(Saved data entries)
——
/-- A core step waits in IDLE and otherwise moves on to the next phase, where R9's constraint keeps the block counter from
wrapping. -/
theorem step_core_inv {s t : State} {k : Nat} {rest : List Event} {e e' : Engine} (hfits : s.params.fits = true)
    (hm : s.CoreMove k rest) (hf : e.faults = []) (h : step s = .next t) (hc : (s.take k rest).cur = some e)
    (hc' : t.cur = some e') (he : e.Inv s.params) : e'.Inv s.params := by
  obtain hidle | ⟨msg, ph, ha, hph⟩ := he.idle_or_inPhase
  · rw [step_core_run hm hc hf hidle] at h
    exact exec_inv_of_performOf_none (s := s.take k rest) rfl h hc hc' he
  · have hblk : ∀ j, ph = .accum j → blkSucc s.params j = j + 1 := by
      rintro j rfl
      exact fits_blkSucc hfits ha hph.1
    obtain ⟨e1, hnext, hf1, hph1⟩ := step_phase hm hc hf hblk hph
    obtain rfl : (s.take k rest).setCur e1 = t := Host.Outcome.next.inj (hnext.symm.trans h)
    obtain rfl : e1 = e' := Option.some.inj ((State.cur_setCur hc e1).symm.trans hc')
    exact Engine.inv_of_inPhase (hf1 ▸ List.nodup_nil) ha hph1

/-- A step keeps the invariant of each engine. -/
theorem step_engine_inv {s t : State} {k : Nat} {e e' : Engine} (hfits : s.params.fits = true) (h : step s = .next t)
    (hk : s.engines[k]? = some e) (hk' : t.engines[k]? = some e') (he : e.Inv s.params) : e'.Inv s.params := by
  obtain rfl | ⟨f, rfl, -⟩ | ⟨rest, _, hm, hf, -, -, hc, hc'⟩ | ⟨_, _, rest, _, -, hd, hx, hc, hc'⟩ | ⟨_, -, rfl⟩ :=
    step_engine_cases h hk hk'
  · exact he
  · exact Engine.inv_record he f
  · exact step_core_inv hfits hm hf h hc hc' he
  · exact exec_inv_of_performOf_none (s := s.takeHost k rest) (performOf_of_decodeHost hd) hx hc hc' he
  · exact Engine.inv_reset s.params

/-- Every engine after a step was an engine before it (R40). -/
theorem step_engine_before {s t : State} {k : Nat} {e' : Engine} (h : step s = .next t)
    (hk' : t.engines[k]? = some e') : ∃ e, s.engines[k]? = some e := by
  obtain ⟨-, -, -, -, hlen, -⟩ := step_next_machine h
  exact ⟨_, List.getElem?_eq_getElem (hlen ▸ (List.getElem?_eq_some_iff.mp hk').1)⟩

/-- Settles O36: the step selects an engine that exists and keeps the parameters, and each engine after it comes from the
same engine before it, whose invariant it keeps. -/
theorem everyStepKeepsTheInvariant : Obligations.EveryStepKeepsTheInvariant := by
  rintro s t ⟨hfits, -, hinv⟩ h
  obtain ⟨_, hmover, hsel, hparams, hlen, -⟩ := step_next_machine h
  refine ⟨hparams ▸ hfits, ?_, fun e' he' => ?_⟩
  · rw [hsel, hlen]
    exact (List.getElem?_eq_some_iff.mp hmover).1
  · obtain ⟨k, hk'⟩ := List.mem_iff_getElem?.mp he'
    obtain ⟨e, hk⟩ := step_engine_before h hk'
    rw [hparams]
    exact step_engine_inv hfits h hk hk' (hinv e (List.mem_of_getElem? hk))

/-- A machine just powered on has the invariant (R253). -/
theorem State.inv_powerOn {p : Params} {n : Nat} (hfits : p.fits = true) (hn : 0 < n) : (State.powerOn p n).Inv := by
  refine ⟨hfits, by simpa [State.powerOn] using hn, fun e he => ?_⟩
  obtain rfl : e = Engine.reset := List.eq_of_mem_replicate he
  exact Engine.inv_reset p

/-- Settles O35: every engine of a machine just powered on is `Engine.reset`, and `State.reset` is such a machine. -/
theorem powerOnHasTheInvariant : Obligations.PowerOnHasTheInvariant :=
  ⟨fun _ _ => State.inv_powerOn, State.inv_powerOn rfl Nat.one_pos⟩

/-! ## Bounds of the buffer and the block counter -/

/-- The padded message is at most 72 bytes longer than the message (R22, R105). -/
theorem blockCount_le (len : Nat) : 64 * blockCount len ≤ len + 72 := by
  simp only [blockCount]
  omega

/-- The buffer is within the padded length of a message of `len` bytes, and the blocks counted are within the buffer. -/
def Engine.InBounds (e : Engine) (len : Nat) : Prop :=
  ∃ buf blk, e.buf = .holds buf ∧ e.blk = .holds blk ∧ buf.len ≤ len + 72 ∧ 64 * blk ≤ buf.len

theorem Engine.Padding.inBounds {e : Engine} {msg : List Byte} {zeros : Nat} (h : e.Padding msg zeros)
    (hz : zeros ≤ zeroCount msg.length) : e.InBounds msg.length := by
  obtain ⟨hb, -, -, hk⟩ := h
  refine ⟨_, 0, hb, hk, ?_, Nat.zero_le _⟩
  have hzero : zeroCount msg.length < 64 := by simp only [zeroCount]; omega
  simp only [Memory.len_ofBytes, List.length_append, List.length_singleton, List.length_replicate]
  omega

theorem Engine.Hashing.inBounds {e : Engine} {msg : List Byte} {k : Nat} (h : e.Hashing msg k)
    (hle : k ≤ blockCount msg.length) : e.InBounds msg.length := by
  obtain ⟨hb, -, -, hk⟩ := h
  have hlen : (Memory.ofBytes (padMessage msg)).len = 64 * blockCount msg.length := by
    rw [Memory.len_ofBytes, length_padMessage]
  exact ⟨_, k, hb, hk, hlen ▸ blockCount_le _, by omega⟩

theorem Engine.InRounds.inBounds {e : Engine} {msg : List Byte} {k n : Nat} (h : e.InRounds msg k n) :
    e.InBounds msg.length := by
  obtain ⟨hlt, hhash, -⟩ := h
  exact hhash.inBounds hlt.le

/-- From PADM on, the buffer and the block counter are within their bounds (R22, R27). -/
theorem Engine.At.inBounds {e : Engine} {msg : List Byte} {op : Instr} (h : e.At msg op) (hop : op ≠ .init) :
    e.InBounds msg.length := by
  cases op with
  | init => exact absurd rfl hop
  | padm =>
    obtain ⟨hb, -, -, hk⟩ := h
    exact ⟨_, 0, hb, hk, by rw [Memory.len_ofBytes]; omega, Nat.zero_le _⟩
  | padz => obtain ⟨zeros, hz, hpad⟩ := h; exact hpad.inBounds hz.le
  | aplen => exact Engine.Padding.inBounds h le_rfl
  | loadb => obtain ⟨k, hk, hhash⟩ := h; exact hhash.inBounds hk.le
  | roundf i | roundg i | roundh i | roundi i => obtain ⟨k, hr⟩ := h; exact hr.inBounds
  | accum => obtain ⟨k, hr⟩ := h; exact hr.inBounds
  | serial => exact Engine.Hashing.inBounds h le_rfl
  | done => exact Engine.Hashing.inBounds h.1 le_rfl
  | idle | start | rdstat | rddig => exact h.elim

/-- Throughout the computation the buffer is at most 72 bytes longer than the message (R22). -/
theorem Engine.At.len_buf_le {e : Engine} {msg : List Byte} {op : Instr} {buf : Memory} (h : e.At msg op)
    (hb : e.buf = .holds buf) : buf.len ≤ msg.length + 72 := by
  by_cases hop : op = .init
  · subst hop
    obtain rfl : Memory.ofBytes msg = buf := Reg.holds.inj (h.symm.trans hb)
    rw [Memory.len_ofBytes]
    omega
  · obtain ⟨buf', _, hb', -, hle, -⟩ := h.inBounds hop
    obtain rfl : buf' = buf := Reg.holds.inj (hb'.symm.trans hb)
    exact hle

/-- An admitted message is within a finite MAX_MSG_BYTES (R205). -/
theorem Params.le_of_admits {p : Params} {len n : Nat} (h : p.admits len = true) (hn : p.maxMsgBytes = some n) :
    len ≤ n := by
  simpa [Params.admits, hn] using h

/-- Settles O39: an engine whose buffer holds something is not in IDLE, so it is computing the digest of an admitted
message, and at LOADB it holds the whole padded message with a block left. -/
theorem bufferAndCounterStayInBounds : Obligations.BufferAndCounterStayInBounds := by
  rintro s e buf op ⟨-, -, hinv⟩ he hb hd
  obtain ⟨-, op', hd', hreg⟩ := hinv e he
  obtain rfl : op = op' := Except.ok.inj (hd.symm.trans hd')
  obtain ⟨-, hun, -⟩ | ⟨msg, ha, hat⟩ := hreg
  · cases hun.symm.trans hb
  refine ⟨fun n hn => ?_, fun hop => ?_, ?_⟩
  · have := Params.le_of_admits ha hn
    have := hat.len_buf_le hb
    omega
  · obtain ⟨buf', blk, hb', hk, -, hle⟩ := hat.inBounds hop
    obtain rfl : buf' = buf := Reg.holds.inj (hb'.symm.trans hb)
    exact ⟨blk, hk, by omega⟩
  · rintro rfl
    obtain ⟨k, hlt, hb', -, -, hk⟩ := hat
    obtain rfl : Memory.ofBytes (padMessage msg) = buf := Reg.holds.inj (hb'.symm.trans hb)
    rw [Memory.len_ofBytes, length_padMessage]
    exact ⟨k, hk, by omega, by omega⟩

end Sys2Proof.Machine
end

section
/-!
PROOF. The fault record, reset and the engine a step touches (spec/10_state.md R38 to R40, spec/60_exceptions.md R223).
-/

namespace Sys2Proof.Machine

/-! ## One step -/

theorem State.mover_nil {s : State} (h : s.agenda = []) : s.mover = s.turn := by
  simp only [State.mover, h]

theorem State.mover_cons {s : State} {ev : Event} {rest : List Event} (h : s.agenda = ev :: rest) :
    s.mover = ev.target := by
  simp only [State.mover, h]

/-- Settles O31: a step acts on the engine of its move alone, which it selects. -/
theorem onlyTheAddressedEngineChanges : Obligations.OnlyTheAddressedEngineChanges := by
  intro s t h
  obtain ⟨-, -, hsel, hparams, hlen, hothers⟩ := step_next_machine h
  exact ⟨hsel, State.mover_nil, fun _ _ => State.mover_cons, hsel ▸ hothers, hlen, hparams⟩

/-! ## Reset -/

/-- The reset of engine `k` leaves `Engine.reset` there (R250). -/
theorem step_reset_engine {s t : State} {k : Nat} {rest : List Event} {e : Engine} (ha : s.agenda = .reset k :: rest)
    (hk : s.engines[k]? = some e) (h : step s = .next t) : t.engines[k]? = some Engine.reset := by
  rw [step_reset ha hk] at h
  obtain rfl := Host.Outcome.next.inj h
  exact State.cur_setCur (s := s.take k rest) hk Engine.reset

/-- Settles O10: a reset leaves `Engine.reset` in its engine, which holds R38's values, and acts on no other engine. -/
theorem resetGivesTheResetValues : Obligations.ResetGivesTheResetValues := by
  intro s k rest e ha hk
  have hstep := step_reset ha hk
  obtain ⟨-, -, -, hparams, -, hothers⟩ := step_next_machine hstep
  obtain ⟨hbuf, hol, hha, hhb, hhc, hhd, hra, hrb, hrc, hrd, hm, hblk, hdout⟩ := Engine.allUnwritten_reset
  rw [State.mover_cons ha] at hothers
  exact ⟨_, Engine.reset, hstep, step_reset_engine ha hk hstep, rfl, hbuf, hol, hha, hhb, hhc, hhd, hra, hrb, hrc, hrd,
    hm, hblk, hdout, rfl, rfl, hothers, hparams⟩

/-! ## The fault record -/

/-- No instruction takes a fault out of the record (R223). -/
theorem exec_keeps_faults {i : Instr} {s t : State} {e e' : Engine} {f : CoreFault} (h : exec i s = .next t)
    (hc : s.cur = some e) (hc' : t.cur = some e') (hf : f ∈ e.faults) : f ∈ e'.faults := by
  obtain ⟨g, rfl, -⟩ | ⟨_, e1, w, hp, hok, -, rfl, -⟩ | ⟨-, rfl, -⟩ | ⟨msg, -, -, -, rfl, -⟩ | ⟨-, rfl, -⟩ |
    ⟨-, rfl, -⟩ := exec_engine_cases h hc hc'
  · exact Engine.mem_faults_record.mpr (.inl hf)
  · exact (perform_seq_faults hp hok).2 ▸ hf
  · exact hf
  · exact hf
  · exact hf
  · exact hf

/-- No step but the engine's own reset takes a fault out of its record (R39, R223). -/
theorem step_keeps_faults {s t : State} {k : Nat} {e e' : Engine} {f : CoreFault} (h : step s = .next t)
    (hk : s.engines[k]? = some e) (hk' : t.engines[k]? = some e') (hreset : ∀ rest, s.agenda ≠ .reset k :: rest)
    (hf : f ∈ e.faults) : f ∈ e'.faults := by
  obtain rfl | ⟨g, rfl, -⟩ | ⟨_, _, -, -, -, hx, hc, hc'⟩ | ⟨_, _, _, _, -, -, hx, hc, hc'⟩ | ⟨rest, ha, -⟩ :=
    step_engine_cases h hk hk'
  · exact hf
  · exact Engine.mem_faults_record.mpr (.inl hf)
  · exact exec_keeps_faults hx hc hc' hf
  · exact exec_keeps_faults hx hc hc' hf
  · exact absurd ha (hreset rest)

/-- Settles O9: a reset leaves `Engine.reset`, whose record is empty, and every other step keeps the record's faults. -/
theorem onlyResetClearsTheFaultRecord : Obligations.OnlyResetClearsTheFaultRecord := by
  intro s t k e e' h hk hk'
  refine ⟨fun rest ha => ?_, fun hreset f hf => step_keeps_faults h hk hk' hreset hf⟩
  obtain rfl : Engine.reset = e' := Option.some.inj ((step_reset_engine ha hk h).symm.trans hk')
  rfl

end Sys2Proof.Machine
end

section
/-!
PROOF. `STATUS` as a view of `SEQ` (spec/10_state.md R35), and reads of a register that holds no value (R34).
-/

namespace Sys2Proof.Machine

/-! ## STATUS -/

theorem isDone_iff {w : SeqWord} : isDone w = true ↔ opField w = 0x9#4 := by
  simp [isDone]

theorem busy_iff {w : SeqWord} : busy w = true ↔ opField w ≠ 0x0#4 ∧ opField w ≠ 0x9#4 := by
  simp [busy]

/-- `STATUS` bit by bit (R35). -/
theorem getLsbD_statusOf (w : SeqWord) (n : Nat) :
    (statusOf w).getLsbD n = if n = 0 then busy w else if n = 1 then isDone w else false := by
  have happ : (statusOf w).getLsbD n =
      (((0#6) ++ BitVec.ofBool (isDone w)) ++ BitVec.ofBool (busy w) : BitVec (6 + 1 + 1)).getLsbD n := rfl
  rw [happ, BitVec.getLsbD_append, BitVec.getLsbD_append]
  rcases n with _ | _ | n
  · simp
  · simp
  · simp
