-- ==== Sys2Proof/Word.lean ====
section
/-!
DEFINITION. Sys2Proof/Word.lean: the word types of the ET9612 and nothing else.
-/
namespace Sys2Proof

/-- A byte of any memory, frame or descriptor (R6). -/
abbrev Byte := BitVec 8

/-- A control-space word (R11). -/
abbrev W32 := BitVec 32

/-- A `g` or `w` register of a sequencer context (R53, R54). -/
abbrev W64 := BitVec 64

end Sys2Proof
end

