-- ==== Sys2Proof/Machine/Flags.lean ====
section
/-!
DEFINITION. Sys2Proof/Machine/Flags.lean: the ET9612 has no flag register. Conditions are computed by the instruction that
tests them: the condition codes of R66, and the range tests that raise OVERFLOW (Table 3-4).
-/
namespace Sys2Proof.Machine

/-- The condition of R66 on two 64-bit values: EQ, NE, LT, GE (signed), LTU, GEU (unsigned); none for 6 and 7. -/
def condition (cond : Nat) (a b : W64) : Option Bool :=
  match cond with
  | 0 => some (a == b)
  | 1 => some (a != b)
  | 2 => some (decide (a.toInt < b.toInt))
  | 3 => some (decide (b.toInt ≤ a.toInt))
  | 4 => some (decide (a.toNat < b.toNat))
  | 5 => some (decide (b.toNat ≤ a.toNat))
  | _ => none

/-- The conditions that `brw` defines: EQ, NE, LTU, GEU. -/
def wCondition (cond : Nat) (a b : W64) : Option Bool :=
  if cond = 2 ∨ cond = 3 then none else condition cond a b

/-- A w-register result outside 0 to 2⁶⁴ − 1 (Table 3-4, OVERFLOW). -/
def wOverflow (i : Int) : Bool := decide (i < 0) || decide (2 ^ 64 ≤ i)

/-- A result outside the signed 64-bit range (Table 3-4, OVERFLOW). -/
def sOverflow (i : Int) : Bool := decide (i < -(2 ^ 63)) || decide (2 ^ 63 ≤ i)

/-- Context n would lower w0 of context 0 (R54). -/
def Chip.regress (c : Chip) (n wd : Nat) (v : Nat) : Bool := n = 0 && wd = 0 && decide (v < (c.w 0 0).toNat)

end Sys2Proof.Machine
end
——
**Directions for this task:** Only one stretch is wanted, so please give again exactly the lines from the start of the data through the line containing "j = j + 1 := by", both ends included.

**Answer space:**
/-- A core step waits in IDLE and otherwise moves on to the next phase, where R9's constraint keeps the block counter from
wrapping. -/
theorem step_core_inv {s t : State} {k : Nat} {rest : List Event} {e e' : Engine} (hfits : s.params.fits = true)
    (hm : s.CoreMove k rest) (hf : e.faults = []) (h : step s = .next t) (hc : (s.take k rest).cur = some e)
    (hc' : t.cur = some e') (he : e.Inv s.params) : e'.Inv s.params := by
  obtain hidle | ⟨msg, ph, ha, hph⟩ := he.idle_or_inPhase
  · rw [step_core_run hm hc hf hidle] at h
    exact exec_inv_of_performOf_none (s := s.take k rest) rfl h hc hc' he
  · have hblk : ∀ j, ph = .accum j → blkSucc s.params j = j + 1 := by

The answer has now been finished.